Next, factorial analysis was performed on the main components based on five variables of the learning strategies. Three factors were extracted as a result of the orthogonal rotation of the factors, thus determining the factorial structure in Table 3, which represents 75% of the initial variance (the first factor 28%, the second 27%, the third 20%). The latent structure was connected to both the real and virtual environment: they mark information, read the material, listen to audio recordings, or watch tutorials. The following pattern emerged in Table 3: learning by marking, learning by reading, and learning by listening or watching.
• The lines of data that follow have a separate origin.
-- ==== Sys2Proof/Machine/Kralon.lean ====
section
/-! DEFINITION. Kralon links and kaleidoscope systems (15): flits, credits and resending, routing, start-up, alignment, shadows and the
loss of modules. -/
namespace Sys2Proof.Machine

def klinkPage (l : Nat) : Nat := 0x321000 + 0x1000 * l

def State.klink (s : State) (l : Nat) : KLink := s.klinks.get {} l
def State.setKlink (s : State) (l : Nat) (x : KLink) : State := { s with klinks := s.klinks.set {} l x }
def State.updKlink (s : State) (l : Nat) (f : KLink → KLink) : State := s.setKlink l (f (s.klink l))
def State.updKal (s : State) (f : Kal → Kal) : State := { s with kal := f s.kal }

/-- STATE of link l: 0 DOWN, 1 TRAINING, 2 UP, 3 FAILED. -/
def State.klinkState (s : State) (l : Nat) : Nat := s.fld (Reg.LINK_STS l) 31 30
def State.linkUp (s : State) (l : Nat) : Bool := s.klinkState l == 2
def upLinks (s : State) : List Nat := (List.range 8).filter s.linkUp

/-- COORD of KL_STS. -/
def State.isCoord (s : State) : Bool := s.flag Reg.KL_STS 27
def ownSerial : Nat := Config.serial.toNat

/-- STATE changes, with STATE_CHG (R389). -/
def State.setKl (s : State) (n : Nat) : State :=
  if s.klState = n then s else (s.setFld Reg.KL_STS 31 28 n).raise klPage 0

def State.linkSerial (s : State) (l : Nat) : Nat := (s.rd (Reg.LINK_PEER_LO l)).toNat + (s.rd (Reg.LINK_PEER_HI l)).toNat * 2 ^ 32

/-! ## Sending (R368, R371, R372) -/

/-- The lowest virtual channel with credits to return, and how many (at most 255). -/
def credOf (owe : List Nat) : Nat × Nat :=
  match (List.range 3).find? (fun v => decide (0 < (owe.drop v).headD 0)) with
  | none => (0, 0)
  | some v => (v, min 255 ((owe.drop v).headD 0))

/-- The 256 bytes of a flit with SEQ n, an ACK and credits. -/
def flitBytes (f : Flit) (n ack : Nat) (cr : Nat × Nat) : Bytes :=
  let h := f.ttl * 2 ^ 56 + cr.2 * 2 ^ 48 + cr.1 * 2 ^ 46 + ack * 2 ^ 34 + n * 2 ^ 22 + f.vc * 2 ^ 20 + f.type * 2 ^ 16 + f.src * 256 + f.dst
  let b := toLe 8 h ++ f.payload
  b ++ toLe 4 (crc32c b)

/-- Element v of a list of three counts, changed. -/
def updAt (l : List Nat) (v : Nat) (f : Nat → Nat) : List Nat := l.zipIdx.map (fun (e : Nat × Nat) => if e.2 = v then f e.1 else e.1)

/-- Put a flit on the wire with SEQ n: it carries an ACK and returned credits. -/
def State.wire (s : State) (l : Nat) (f : Flit) (n : Nat) : State :=
  let x := s.klink l
  let cr := credOf x.owe
  let b := flitBytes f n ((x.expect + 4095) % 4096) cr
  let s := s.setKlink l { x with owe := updAt x.owe cr.1 (· - cr.2), sent := s.now }
  let s := if f.type = 0 then s else s.bump (Reg.LINK_CNT_TX l)
  s.emit (.flit l f.type b)

/-- Send what waits: in order, while a credit is held and the replay buffer has room; `fuel` bounds the flits. -/
def State.flushLink (s : State) (l : Nat) : Nat → State
  | 0 => s
  | fuel + 1 =>
    let x := s.klink l
    match x.waits with
    | [] => s
    | f :: t =>
      if (x.credits.drop f.vc).headD 0 = 0 ∨ 256 ≤ x.replay.length then s
      else
        let s := s.setKlink l { x with waits := t, credits := updAt x.credits f.vc (· - 1), next := (x.next + 1) % 4096,
                                       replay := x.replay ++ [{ f with seq := x.next }] }
        State.flushLink (s.wire l f x.next) l fuel

/-- Queue a flit for a link that is UP. -/
def State.sendOn (s : State) (l : Nat) (f : Flit) : State :=
  if s.linkUp l then (s.updKlink l (fun x => { x with waits := x.waits ++ [f] })).flushLink l 512 else s

/-- A NULL or NAK, which use no credit and no SEQ (R368): SEQ shows the next one. -/
def State.sendCtl (s : State) (l type : Nat) : State :=
  if s.linkUp l then s.wire l { vc := 0, type := type, ttl := 64, src := s.sysid, dst := 0, payload := zeros 244 } (s.klink l).next else s

/-! ## Routing (R377) -/

/-- The link toward system ID d: the primary if it is UP, else the alternate if valid and UP. -/
def State.routeTo (s : State) (d : Nat) : Option Nat :=
  let e := s.kal.routes.get 0 d
  if e / 128 % 2 = 0 ∨ s.kal.lost.contains d then none
  else if s.linkUp (e % 8) then some (e % 8)
  else if e / 64 % 2 = 1 ∧ s.linkUp (e / 8 % 8) then some (e / 8 % 8)
  else none

/-- Send a flit of this module to system ID d; the flag is false when there is no route. -/
def State.sendTo (s : State) (d vc type : Nat) (payload : Bytes) : State × Bool :=
  match s.routeTo d with
  | none => (s, false)
  | some l => (s.sendOn l { vc := vc, type := type, ttl := 64, src := s.sysid, dst := d, payload := payload }, true)
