/-- An access outside the rules: a read returns zero. A write that reaches a port is none. -/
def State.badAccess (s : State) (req : Req) (o n : Nat) (write : Bool) : State :=
  if offRules o n write = false ∨ (write = true ∧ (s.portWrite o (zeros n)).isSome = true) then s
  else if write then s.regWrite req o (zeros n)
  else (s.regRead req o n).2.emit (.read req o 0)

end Sys2Proof.Machine
end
3.4. Reflection on Added Digital Activities and the Time Spent on Virtual Environment

Several studies have been conducted researching added digital activities of the people and the risk generated [20,21,22,23,24]. We continue with the premise that students are usually involved in actions in the virtual environment, in addition to their academic learning duties: they communicate on social networks, surf the Internet, play games, and listen to music. The proportion of students with digital implications is included in Table 4: their more preferred daily activity is the communication on the social networks and they less prefer to listen to music when they learn.
The added digital activities (the communication on social networks, surf the Internet, or play games) increase the time that youths spend in an online environment [25,26,27]. More than a third of 2210 students declared ”all the time” or ”mostly yes” regarding whether they spend too much time online (Figure 4). The variable “I spend too much time online” was converted to a variable dichotomy: 0—no (never, mostly not), 1—often (all the time, mostly yes).
How do students spend their excess virtual time? Does time spent online mean learning (to read special bibliographies, slide show, illustrations, watch tutorials, listen to audio recordings) or include communication on social networks and carrying out other digital activities (gaming, surfing)? The Chi-square test analyzes the association between student’s excess time spent online and different virtual activities. The variable “I spend too much time online” was converted to a variable dichotomy: 0—no, 1—often. There is no significant association between the excess time spent online and the specific learning activities (Table 5). The significant association appears due to communication on social networks (p = 0.000), and surfing and playing games on the Internet (p = 0.000). These added activities significantly multiply the student’s time spent in the virtual environment. The time spent online nearly doubled in the student’s group who communicate daily on social networks (OR = 1.8) compared with the group who communicate rarely. The odds of spending too much time online were double the amount for the higher education students who surf the Internet or play games daily (OR = 2.3).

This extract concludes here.